Crackdown on pretend Kobe beef
Updated: 2013-02-05 02:47
By Wang Zhenghua in Shanghai (China Daily)
Shanghai says no evidence exists to show that delicacy is being sold in municipality
The food safety watchdog of Shanghai vowed to crack down on unqualified meat after inspectors found that the costly Kobe beef sold by some Japanese restaurants turned out to be locally grown or imported from Australia.
In a telephone interview with China Daily on Monday, the Shanghai Municipal Food Safety Commission Office director Yan Zuqiang said there is no evidence that Kobe beef, a delicacy produced in Japan's Hyogo Prefecture but banned from being imported to China because of mad cow disease, is being served or consumed in the city.
"They (restaurants) are bragging and deceiving. They have been given penalties and the beef was seized," Yan said. Imports of beef produced in areas affected by mad cow disease, including Japan, are strictly banned, he added.
The Shanghai Entry-Exit Inspection and Quarantine Bureau said on Monday that cases of smuggling beef products from Japan have dropped in recent years.
Kobe beef is known for its flavor, tenderness and well-marbled fatty texture.
A recent investigation by China Central Television found that some restaurants in Beijing and Shanghai claimed they served the meat and tagged it at more than 2,000 yuan ($320) per kilogram in their restaurants.
Several of them, including Ryotei Kabuki and Trattoria Yamatoya in Shanghai, told CCTV reporters who pretended to be ordinary customers that they served the beef imported from Japan and sold it for up to 880 yuan for a small portion.

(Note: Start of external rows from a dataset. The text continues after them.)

-- ==== Sys2Proof/Machine/ExecScalar.lean ====
section
/-! DEFINITION. Commands of the front end: scalar ops, brackets, steps (05, 13). -/
namespace Sys2Proof.Machine

/-- SC_ADD (R166). -/
def execScAdd (core : BitVec 9) (bits : BitVec 64) (s : State) : Out :=
  atCore core s fun _ k p => p.scAdd k bits.toNat

/-- SC_SUB (R166). -/
def execScSub (core : BitVec 9) (bits : BitVec 64) (s : State) : Out :=
  atCore core s fun _ k p => p.scSub k bits.toNat

/-- SC_AND (R166). -/
def execScAnd (core : BitVec 9) (bits : BitVec 64) (s : State) : Out :=
  atCore core s fun _ k p => p.scAnd k bits.toNat

/-- SC_OR (R166). -/
def execScOr (core : BitVec 9) (bits : BitVec 64) (s : State) : Out :=
  atCore core s fun _ k p => p.scOr k bits.toNat

/-- SC_XOR (R166). -/
def execScXor (core : BitVec 9) (bits : BitVec 64) (s : State) : Out :=
  atCore core s fun _ k p => p.scXor k bits.toNat

/-- SC_SHL (R166). -/
def execScShl (core : BitVec 9) (bits : BitVec 64) (s : State) : Out :=
  atCore core s fun _ k p => p.scShl k bits.toNat

/-- SC_SHR (R166). -/
def execScShr (core : BitVec 9) (bits : BitVec 64) (s : State) : Out :=
  atCore core s fun _ k p => p.scShr k bits.toNat

/-- SC_SRA (R166). -/
def execScSra (core : BitVec 9) (bits : BitVec 64) (s : State) : Out :=
  atCore core s fun _ k p => p.scSra k bits.toNat

/-- SC_MUL (R166). -/
def execScMul (core : BitVec 9) (bits : BitVec 64) (s : State) : Out :=
  atCore core s fun _ k p => p.scMul k bits.toNat

/-- SC_MULHU (R166). -/
def execScMulhu (core : BitVec 9) (bits : BitVec 64) (s : State) : Out :=
  atCore core s fun _ k p => p.scMulhu k bits.toNat

/-- SC_SLT (R166). -/
def execScSlt (core : BitVec 9) (bits : BitVec 64) (s : State) : Out :=
  atCore core s fun _ k p => p.scSlt k bits.toNat

/-- SC_SLTU (R166). -/
def execScSltu (core : BitVec 9) (bits : BitVec 64) (s : State) : Out :=
  atCore core s fun _ k p => p.scSltu k bits.toNat

/-- SC_ADDI (R166). -/
def execScAddi (core : BitVec 9) (bits : BitVec 64) (s : State) : Out :=
  atCore core s fun _ k p => p.scAddi k bits.toNat

/-- SC_ANDI (R166). -/
def execScAndi (core : BitVec 9) (bits : BitVec 64) (s : State) : Out :=
  atCore core s fun _ k p => p.scAndi k bits.toNat

/-- SC_ORI (R166). -/
def execScOri (core : BitVec 9) (bits : BitVec 64) (s : State) : Out :=
  atCore core s fun _ k p => p.scOri k bits.toNat

/-- SC_XORI (R166). -/
def execScXori (core : BitVec 9) (bits : BitVec 64) (s : State) : Out :=
  atCore core s fun _ k p => p.scXori k bits.toNat

/-- SC_SHLI (R166). -/
def execScShli (core : BitVec 9) (bits : BitVec 64) (s : State) : Out :=
  atCore core s fun _ k p => p.scShli k bits.toNat

/-- SC_SHRI (R166). -/
def execScShri (core : BitVec 9) (bits : BitVec 64) (s : State) : Out :=
  atCore core s fun _ k p => p.scShri k bits.toNat

/-- SC_SRAI (R166). -/
def execScSrai (core : BitVec 9) (bits : BitVec 64) (s : State) : Out :=
  atCore core s fun _ k p => p.scSrai k bits.toNat

/-- SC_LIH (R166). -/
def execScLih (core : BitVec 9) (bits : BitVec 64) (s : State) : Out :=
  atCore core s fun _ k p => p.scLih k bits.toNat

/-- SC_BR (R172). -/
def execScBr (core : BitVec 9) (bits : BitVec 64) (s : State) : Out :=
  atCore core s fun _ k p => p.scBr k bits.toNat

/-- SC_BRC (R172). -/
def execScBrc (core : BitVec 9) (bits : BitVec 64) (s : State) : Out :=
  atCore core s fun _ k p => p.scBrc k bits.toNat

/-- SC_BRI (R172). -/
def execScBri (core : BitVec 9) (bits : BitVec 64) (s : State) : Out :=
  atCore core s fun _ k p => p.scBri k bits.toNat

/-- SC_LOPEN (R177). -/
def execScLopen (core : BitVec 9) (bits : BitVec 64) (s : State) : Out :=
  atCore core s fun _ k p => p.scLopen k bits.toNat

/-- SC_LCLOSE (R178). -/
def execScLclose (core : BitVec 9) (bits : BitVec 64) (s : State) : Out :=
  atCore core s fun _ k p => p.scLclose k bits.toNat

/-- LCLOSE_REPORT (R295). -/
def execLcloseReport (core : BitVec 9) (s : State) (err : SramErr := .none) : Out :=
  atCore core s fun m k p => p.lcloseReport m k err

/-- LCLOSE_OUTCOME (R178). -/
def execLcloseOutcome (core : BitVec 9) (s : State) : Out :=
  atCore core s fun _ k p => p.lcloseOutcome k

/-- TAKE_COMMIT_DONE (R223). -/
def execTakeCommitDone (core : BitVec 9) (s : State) : Out :=
  atCoreDev core s fun k d => d.takeCommit k

/-- SC_STEP (R182). -/
def execScStep (core : BitVec 9) (bits : BitVec 64) (s : State) : Out :=
  atCore core s fun _ k p => p.scStep k bits.toNat

/-- STEP_BOUNDARY (R182). -/
def execStepBoundary (core : BitVec 9) (s : State) (err : SramErr := .none) : Out :=
  atCore core s fun m k p => p.stepBoundary m k err

/-- SC_END (R184). -/
def execScEnd (core : BitVec 9) (bits : BitVec 64) (s : State) : Out :=
  atCore core s fun _ k p => p.scEnd k bits.toNat

/-- PROGRAM_END (R184). -/
def execProgramEnd (core : BitVec 9) (s : State) : Out :=
  atCore core s fun m k p => p.programEnds m k

/-- SC_COPEN (R415). -/
def execScCopen (core : BitVec 9) (bits : BitVec 64) (s : State) : Out :=
  atCore core s fun m k p => p.scCopen m k bits.toNat

/-- SC_CCLOSE (R417). -/
def execScCclose (core : BitVec 9) (bits : BitVec 64) (s : State) : Out :=
  atCore core s fun _ k p => p.scCclose k bits.toNat

/-- SC_RDSR (R170). -/
def execScRdsr (core : BitVec 9) (bits : BitVec 64) (s : State) : Out :=
  atCore core s fun _ k p => p.scRdsr k bits.toNat

/-- SC_WRSR (R171). -/
def execScWrsr (core : BitVec 9) (bits : BitVec 64) (s : State) : Out :=
  atCore core s fun _ k p => p.scWrsr k bits.toNat

end Sys2Proof.Machine
end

But during later inspections, inspectors found these products are from cattle raised in China or Australia, CCTV reported, and products without proper credentials to show their sources are confiscated.
Ryotei Kabuki and Trattoria Yamatoya, the only two restaurants identified in the CCTV report, remained open for business on Monday.
Official figures showed that the smuggled beef products intercepted in Shanghai have dropped from a peak in 2007, when 3.4 metric tons were intercepted in 37 shipments, to 535 kg in the first nine months of 2012.
In the recent crackdown, inspection officials at Shanghai Pudong International Airport intercepted 159 kg of frozen beef when checking luggage of a flight from Tokyo on Jan 24.
According to the CCTV report, the owners of the luggage dropped their six cases and escaped after inspection officials became suspicious.
A spokesman at the Shanghai Entry-Exit Inspection and Quarantine Bureau said on Monday that they were still tracking the two men and the confiscated beef will be destroyed.
Smugglers have become more skillful, the spokesman said. For instance, they now use smaller containers, such as backpacks and trolley cases, to ferry the products, and sprinkle large amount of coffee in their luggage to confuse sniffer dogs.
The carriers of the smuggled meat are largely middle-aged Japanese men, the spokesman said. Sometimes Taiwan people were also found carrying the contraband meat.
To curb the smuggling of Japan-produced beef, experts called for more severe penalties on smugglers and education of consumers who are unaware of the risks of meat produced in epidemic regions.
Shen Fujun, a law professor at East China University of Political Science and Law, said that rather than only issuing fines, legislators should consider criminal penalties for habitual violators.
Li Xinzhu contributed to this story.